| Recorded data |
□ □ □ □

-- ==== Sys2Proof/Laws/State.lean ====
section
/-! SUPPORT. What each update of a part of the state leaves: that part changed as told, every other part as before. -/
set_option Elab.async false
namespace Sys2Proof.Laws
open Sys2Proof.Machine

@[simp] theorem onSetup_parts (s : State) (f : SetupSt → SetupSt) :
    (s.onSetup f).setup = f s.setup ∧ (s.onSetup f).ofs = s.ofs ∧ (s.onSetup f).time = s.time ∧
    (s.onSetup f).rtc = s.rtc ∧ (s.onSetup f).links = s.links ∧ (s.onSetup f).linkDown = s.linkDown ∧
    (s.onSetup f).linkAer = s.linkAer ∧ (s.onSetup f).fns = s.fns ∧ (s.onSetup f).tx = s.tx ∧
    (s.onSetup f).rx = s.rx ∧ (s.onSetup f).cq = s.cq ∧ (s.onSetup f).host = s.host ∧
    (s.onSetup f).sched = s.sched ∧ (s.onSetup f).hamper = s.hamper ∧ (s.onSetup f).macs = s.macs ∧
    (s.onSetup f).cages = s.cages ∧ (s.onSetup f).watch = s.watch ∧ (s.onSetup f).tally = s.tally ∧
    (s.onSetup f).pair = s.pair ∧ (s.onSetup f).lookout = s.lookout ∧ (s.onSetup f).supply = s.supply ∧
    (s.onSetup f).power = s.power ∧ (s.onSetup f).foreman = s.foreman ∧ (s.onSetup f).tether = s.tether ∧
    (s.onSetup f).log = s.log ∧ (s.onSetup f).events = s.events ∧ (s.onSetup f).out = s.out ∧
    (s.onSetup f).free = s.free ∧ (s.onSetup f).pending = s.pending :=
  ⟨rfl, rfl, rfl, rfl, rfl, rfl, rfl, rfl, rfl, rfl, rfl, rfl, rfl, rfl, rfl, rfl, rfl, rfl, rfl, rfl, rfl, rfl, rfl, rfl, rfl, rfl, rfl, rfl, rfl⟩

@[simp] theorem onOfs_parts (s : State) (f : (List (Nat × OfSt)) → (List (Nat × OfSt))) :
    (s.onOfs f).setup = s.setup ∧ (s.onOfs f).ofs = f s.ofs ∧ (s.onOfs f).time = s.time ∧ (s.onOfs f).rtc = s.rtc ∧
    (s.onOfs f).links = s.links ∧ (s.onOfs f).linkDown = s.linkDown ∧ (s.onOfs f).linkAer = s.linkAer ∧
    (s.onOfs f).fns = s.fns ∧ (s.onOfs f).tx = s.tx ∧ (s.onOfs f).rx = s.rx ∧ (s.onOfs f).cq = s.cq ∧
    (s.onOfs f).host = s.host ∧ (s.onOfs f).sched = s.sched ∧ (s.onOfs f).hamper = s.hamper ∧
    (s.onOfs f).macs = s.macs ∧ (s.onOfs f).cages = s.cages ∧ (s.onOfs f).watch = s.watch ∧
    (s.onOfs f).tally = s.tally ∧ (s.onOfs f).pair = s.pair ∧ (s.onOfs f).lookout = s.lookout ∧
    (s.onOfs f).supply = s.supply ∧ (s.onOfs f).power = s.power ∧ (s.onOfs f).foreman = s.foreman ∧
    (s.onOfs f).tether = s.tether ∧ (s.onOfs f).log = s.log ∧ (s.onOfs f).events = s.events ∧
    (s.onOfs f).out = s.out ∧ (s.onOfs f).free = s.free ∧ (s.onOfs f).pending = s.pending :=
  ⟨rfl, rfl, rfl, rfl, rfl, rfl, rfl, rfl, rfl, rfl, rfl, rfl, rfl, rfl, rfl, rfl, rfl, rfl, rfl, rfl, rfl, rfl, rfl, rfl, rfl, rfl, rfl, rfl, rfl⟩

@[simp] theorem onTime_parts (s : State) (f : TimeSt → TimeSt) :
    (s.onTime f).setup = s.setup ∧ (s.onTime f).ofs = s.ofs ∧ (s.onTime f).time = f s.time ∧
    (s.onTime f).rtc = s.rtc ∧ (s.onTime f).links = s.links ∧ (s.onTime f).linkDown = s.linkDown ∧
    (s.onTime f).linkAer = s.linkAer ∧ (s.onTime f).fns = s.fns ∧ (s.onTime f).tx = s.tx ∧ (s.onTime f).rx = s.rx ∧
    (s.onTime f).cq = s.cq ∧ (s.onTime f).host = s.host ∧ (s.onTime f).sched = s.sched ∧
    (s.onTime f).hamper = s.hamper ∧ (s.onTime f).macs = s.macs ∧ (s.onTime f).cages = s.cages ∧
    (s.onTime f).watch = s.watch ∧ (s.onTime f).tally = s.tally ∧ (s.onTime f).pair = s.pair ∧
    (s.onTime f).lookout = s.lookout ∧ (s.onTime f).supply = s.supply ∧ (s.onTime f).power = s.power ∧
    (s.onTime f).foreman = s.foreman ∧ (s.onTime f).tether = s.tether ∧ (s.onTime f).log = s.log ∧
    (s.onTime f).events = s.events ∧ (s.onTime f).out = s.out ∧ (s.onTime f).free = s.free ∧
    (s.onTime f).pending = s.pending :=
  ⟨rfl, rfl, rfl, rfl, rfl, rfl, rfl, rfl, rfl, rfl, rfl, rfl, rfl, rfl, rfl, rfl, rfl, rfl, rfl, rfl, rfl, rfl, rfl, rfl, rfl, rfl, rfl, rfl, rfl⟩

@[simp] theorem onRtc_parts (s : State) (f : RtcSt → RtcSt) :
    (s.onRtc f).setup = s.setup ∧ (s.onRtc f).ofs = s.ofs ∧ (s.onRtc f).time = s.time ∧ (s.onRtc f).rtc = f s.rtc ∧
    (s.onRtc f).links = s.links ∧ (s.onRtc f).linkDown = s.linkDown ∧ (s.onRtc f).linkAer = s.linkAer ∧
    (s.onRtc f).fns = s.fns ∧ (s.onRtc f).tx = s.tx ∧ (s.onRtc f).rx = s.rx ∧ (s.onRtc f).cq = s.cq ∧
    (s.onRtc f).host = s.host ∧ (s.onRtc f).sched = s.sched ∧ (s.onRtc f).hamper = s.hamper ∧
    (s.onRtc f).macs = s.macs ∧ (s.onRtc f).cages = s.cages ∧ (s.onRtc f).watch = s.watch ∧
    (s.onRtc f).tally = s.tally ∧ (s.onRtc f).pair = s.pair ∧ (s.onRtc f).lookout = s.lookout ∧
    (s.onRtc f).supply = s.supply ∧ (s.onRtc f).power = s.power ∧ (s.onRtc f).foreman = s.foreman ∧
    (s.onRtc f).tether = s.tether ∧ (s.onRtc f).log = s.log ∧ (s.onRtc f).events = s.events ∧
    (s.onRtc f).out = s.out ∧ (s.onRtc f).free = s.free ∧ (s.onRtc f).pending = s.pending :=
  ⟨rfl, rfl, rfl, rfl, rfl, rfl, rfl, rfl, rfl, rfl, rfl, rfl, rfl, rfl, rfl, rfl, rfl, rfl, rfl, rfl, rfl, rfl, rfl, rfl, rfl, rfl, rfl, rfl, rfl⟩

@[simp] theorem onLinks_parts (s : State) (f : (List (Nat × LinkSt)) → (List (Nat × LinkSt))) :
    (s.onLinks f).setup = s.setup ∧ (s.onLinks f).ofs = s.ofs ∧ (s.onLinks f).time = s.time ∧
    (s.onLinks f).rtc = s.rtc ∧ (s.onLinks f).links = f s.links ∧ (s.onLinks f).linkDown = s.linkDown ∧
    (s.onLinks f).linkAer = s.linkAer ∧ (s.onLinks f).fns = s.fns ∧ (s.onLinks f).tx = s.tx ∧
    (s.onLinks f).rx = s.rx ∧ (s.onLinks f).cq = s.cq ∧ (s.onLinks f).host = s.host ∧
    (s.onLinks f).sched = s.sched ∧ (s.onLinks f).hamper = s.hamper ∧ (s.onLinks f).macs = s.macs ∧
    (s.onLinks f).cages = s.cages ∧ (s.onLinks f).watch = s.watch ∧ (s.onLinks f).tally = s.tally ∧
    (s.onLinks f).pair = s.pair ∧ (s.onLinks f).lookout = s.lookout ∧ (s.onLinks f).supply = s.supply ∧
    (s.onLinks f).power = s.power ∧ (s.onLinks f).foreman = s.foreman ∧ (s.onLinks f).tether = s.tether ∧
    (s.onLinks f).log = s.log ∧ (s.onLinks f).events = s.events ∧ (s.onLinks f).out = s.out ∧
    (s.onLinks f).free = s.free ∧ (s.onLinks f).pending = s.pending :=
  ⟨rfl, rfl, rfl, rfl, rfl, rfl, rfl, rfl, rfl, rfl, rfl, rfl, rfl, rfl, rfl, rfl, rfl, rfl, rfl, rfl, rfl, rfl, rfl, rfl, rfl, rfl, rfl, rfl, rfl⟩

@[simp] theorem onLinkDown_parts (s : State) (f : (List (Nat × Nat)) → (List (Nat × Nat))) :
    (s.onLinkDown f).setup = s.setup ∧ (s.onLinkDown f).ofs = s.ofs ∧ (s.onLinkDown f).time = s.time ∧
    (s.onLinkDown f).rtc = s.rtc ∧ (s.onLinkDown f).links = s.links ∧ (s.onLinkDown f).linkDown = f s.linkDown ∧
    (s.onLinkDown f).linkAer = s.linkAer ∧ (s.onLinkDown f).fns = s.fns ∧ (s.onLinkDown f).tx = s.tx ∧
    (s.onLinkDown f).rx = s.rx ∧ (s.onLinkDown f).cq = s.cq ∧ (s.onLinkDown f).host = s.host ∧
    (s.onLinkDown f).sched = s.sched ∧ (s.onLinkDown f).hamper = s.hamper ∧ (s.onLinkDown f).macs = s.macs ∧
    (s.onLinkDown f).cages = s.cages ∧ (s.onLinkDown f).watch = s.watch ∧ (s.onLinkDown f).tally = s.tally ∧
    (s.onLinkDown f).pair = s.pair ∧ (s.onLinkDown f).lookout = s.lookout ∧ (s.onLinkDown f).supply = s.supply ∧
    (s.onLinkDown f).power = s.power ∧ (s.onLinkDown f).foreman = s.foreman ∧ (s.onLinkDown f).tether = s.tether ∧
    (s.onLinkDown f).log = s.log ∧ (s.onLinkDown f).events = s.events ∧ (s.onLinkDown f).out = s.out ∧
    (s.onLinkDown f).free = s.free ∧ (s.onLinkDown f).pending = s.pending :=
  ⟨rfl, rfl, rfl, rfl, rfl, rfl, rfl, rfl, rfl, rfl, rfl, rfl, rfl, rfl, rfl, rfl, rfl, rfl, rfl, rfl, rfl, rfl, rfl, rfl, rfl, rfl, rfl, rfl, rfl⟩

@[simp] theorem onLinkAer_parts (s : State) (f : (List (Nat × Nat)) → (List (Nat × Nat))) :
    (s.onLinkAer f).setup = s.setup ∧ (s.onLinkAer f).ofs = s.ofs ∧ (s.onLinkAer f).time = s.time ∧
    (s.onLinkAer f).rtc = s.rtc ∧ (s.onLinkAer f).links = s.links ∧ (s.onLinkAer f).linkDown = s.linkDown ∧
    (s.onLinkAer f).linkAer = f s.linkAer ∧ (s.onLinkAer f).fns = s.fns ∧ (s.onLinkAer f).tx = s.tx ∧
    (s.onLinkAer f).rx = s.rx ∧ (s.onLinkAer f).cq = s.cq ∧ (s.onLinkAer f).host = s.host ∧
    (s.onLinkAer f).sched = s.sched ∧ (s.onLinkAer f).hamper = s.hamper ∧ (s.onLinkAer f).macs = s.macs ∧
    (s.onLinkAer f).cages = s.cages ∧ (s.onLinkAer f).watch = s.watch ∧ (s.onLinkAer f).tally = s.tally ∧
    (s.onLinkAer f).pair = s.pair ∧ (s.onLinkAer f).lookout = s.lookout ∧ (s.onLinkAer f).supply = s.supply ∧
    (s.onLinkAer f).power = s.power ∧ (s.onLinkAer f).foreman = s.foreman ∧ (s.onLinkAer f).tether = s.tether ∧
    (s.onLinkAer f).log = s.log ∧ (s.onLinkAer f).events = s.events ∧ (s.onLinkAer f).out = s.out ∧
    (s.onLinkAer f).free = s.free ∧ (s.onLinkAer f).pending = s.pending :=
  ⟨rfl, rfl, rfl, rfl, rfl, rfl, rfl, rfl, rfl, rfl, rfl, rfl, rfl, rfl, rfl, rfl, rfl, rfl, rfl, rfl, rfl, rfl, rfl, rfl, rfl, rfl, rfl, rfl, rfl⟩

@[simp] theorem onFns_parts (s : State) (f : (List (Nat × FnSt)) → (List (Nat × FnSt))) :
    (s.onFns f).setup = s.setup ∧ (s.onFns f).ofs = s.ofs ∧ (s.onFns f).time = s.time ∧ (s.onFns f).rtc = s.rtc ∧
    (s.onFns f).links = s.links ∧ (s.onFns f).linkDown = s.linkDown ∧ (s.onFns f).linkAer = s.linkAer ∧
    (s.onFns f).fns = f s.fns ∧ (s.onFns f).tx = s.tx ∧ (s.onFns f).rx = s.rx ∧ (s.onFns f).cq = s.cq ∧
    (s.onFns f).host = s.host ∧ (s.onFns f).sched = s.sched ∧ (s.onFns f).hamper = s.hamper ∧
    (s.onFns f).macs = s.macs ∧ (s.onFns f).cages = s.cages ∧ (s.onFns f).watch = s.watch ∧
    (s.onFns f).tally = s.tally ∧ (s.onFns f).pair = s.pair ∧ (s.onFns f).lookout = s.lookout ∧
    (s.onFns f).supply = s.supply ∧ (s.onFns f).power = s.power ∧ (s.onFns f).foreman = s.foreman ∧
    (s.onFns f).tether = s.tether ∧ (s.onFns f).log = s.log ∧ (s.onFns f).events = s.events ∧
    (s.onFns f).out = s.out ∧ (s.onFns f).free = s.free ∧ (s.onFns f).pending = s.pending :=
  ⟨rfl, rfl, rfl, rfl, rfl, rfl, rfl, rfl, rfl, rfl, rfl, rfl, rfl, rfl, rfl, rfl, rfl, rfl, rfl, rfl, rfl, rfl, rfl, rfl, rfl, rfl, rfl, rfl, rfl⟩

@[simp] theorem onTx_parts (s : State) (f : (List (Nat × TxRing)) → (List (Nat × TxRing))) :
    (s.onTx f).setup = s.setup ∧ (s.onTx f).ofs = s.ofs ∧ (s.onTx f).time = s.time ∧ (s.onTx f).rtc = s.rtc ∧
    (s.onTx f).links = s.links ∧ (s.onTx f).linkDown = s.linkDown ∧ (s.onTx f).linkAer = s.linkAer ∧
    (s.onTx f).fns = s.fns ∧ (s.onTx f).tx = f s.tx ∧ (s.onTx f).rx = s.rx ∧ (s.onTx f).cq = s.cq ∧
    (s.onTx f).host = s.host ∧ (s.onTx f).sched = s.sched ∧ (s.onTx f).hamper = s.hamper ∧
    (s.onTx f).macs = s.macs ∧ (s.onTx f).cages = s.cages ∧ (s.onTx f).watch = s.watch ∧
    (s.onTx f).tally = s.tally ∧ (s.onTx f).pair = s.pair ∧ (s.onTx f).lookout = s.lookout ∧
    (s.onTx f).supply = s.supply ∧ (s.onTx f).power = s.power ∧ (s.onTx f).foreman = s.foreman ∧
    (s.onTx f).tether = s.tether ∧ (s.onTx f).log = s.log ∧ (s.onTx f).events = s.events ∧ (s.onTx f).out = s.out ∧
    (s.onTx f).free = s.free ∧ (s.onTx f).pending = s.pending :=
  ⟨rfl, rfl, rfl, rfl, rfl, rfl, rfl, rfl, rfl, rfl, rfl, rfl, rfl, rfl, rfl, rfl, rfl, rfl, rfl, rfl, rfl, rfl, rfl, rfl, rfl, rfl, rfl, rfl, rfl⟩

@[simp] theorem onRx_parts (s : State) (f : (List (Nat × RxRing)) → (List (Nat × RxRing))) :
    (s.onRx f).setup = s.setup ∧ (s.onRx f).ofs = s.ofs ∧ (s.onRx f).time = s.time ∧ (s.onRx f).rtc = s.rtc ∧
    (s.onRx f).links = s.links ∧ (s.onRx f).linkDown = s.linkDown ∧ (s.onRx f).linkAer = s.linkAer ∧
    (s.onRx f).fns = s.fns ∧ (s.onRx f).tx = s.tx ∧ (s.onRx f).rx = f s.rx ∧ (s.onRx f).cq = s.cq ∧
    (s.onRx f).host = s.host ∧ (s.onRx f).sched = s.sched ∧ (s.onRx f).hamper = s.hamper ∧
    (s.onRx f).macs = s.macs ∧ (s.onRx f).cages = s.cages ∧ (s.onRx f).watch = s.watch ∧
    (s.onRx f).tally = s.tally ∧ (s.onRx f).pair = s.pair ∧ (s.onRx f).lookout = s.lookout ∧
    (s.onRx f).supply = s.supply ∧ (s.onRx f).power = s.power ∧ (s.onRx f).foreman = s.foreman ∧
    (s.onRx f).tether = s.tether ∧ (s.onRx f).log = s.log ∧ (s.onRx f).events = s.events ∧ (s.onRx f).out = s.out ∧
    (s.onRx f).free = s.free ∧ (s.onRx f).pending = s.pending :=
  ⟨rfl, rfl, rfl, rfl, rfl, rfl, rfl, rfl, rfl, rfl, rfl, rfl, rfl, rfl, rfl, rfl, rfl, rfl, rfl, rfl, rfl, rfl, rfl, rfl, rfl, rfl, rfl, rfl, rfl⟩

@[simp] theorem onCq_parts (s : State) (f : (List (Nat × CqRing)) → (List (Nat × CqRing))) :
    (s.onCq f).setup = s.setup ∧ (s.onCq f).ofs = s.ofs ∧ (s.onCq f).time = s.time ∧ (s.onCq f).rtc = s.rtc ∧
    (s.onCq f).links = s.links ∧ (s.onCq f).linkDown = s.linkDown ∧ (s.onCq f).linkAer = s.linkAer ∧
    (s.onCq f).fns = s.fns ∧ (s.onCq f).tx = s.tx ∧ (s.onCq f).rx = s.rx ∧ (s.onCq f).cq = f s.cq ∧
    (s.onCq f).host = s.host ∧ (s.onCq f).sched = s.sched ∧ (s.onCq f).hamper = s.hamper ∧
    (s.onCq f).macs = s.macs ∧ (s.onCq f).cages = s.cages ∧ (s.onCq f).watch = s.watch ∧
    (s.onCq f).tally = s.tally ∧ (s.onCq f).pair = s.pair ∧ (s.onCq f).lookout = s.lookout ∧
    (s.onCq f).supply = s.supply ∧ (s.onCq f).power = s.power ∧ (s.onCq f).foreman = s.foreman ∧
    (s.onCq f).tether = s.tether ∧ (s.onCq f).log = s.log ∧ (s.onCq f).events = s.events ∧ (s.onCq f).out = s.out ∧
    (s.onCq f).free = s.free ∧ (s.onCq f).pending = s.pending :=
  ⟨rfl, rfl, rfl, rfl, rfl, rfl, rfl, rfl, rfl, rfl, rfl, rfl, rfl, rfl, rfl, rfl, rfl, rfl, rfl, rfl, rfl, rfl, rfl, rfl, rfl, rfl, rfl, rfl, rfl⟩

□ □ □ □

What are the lines, exactly as written above, from the line with "(s.onTime f).lookout = s.lookout" to the line with "(s.onTime f).foreman = s.foreman", both included? Output only those.

| Output |
    (s.onTime f).lookout = s.lookout ∧ (s.onTime f).supply = s.supply ∧ (s.onTime f).power = s.power ∧
    (s.onTime f).foreman = s.foreman ∧ (s.onTime f).tether = s.tether ∧ (s.onTime f).log = s.log ∧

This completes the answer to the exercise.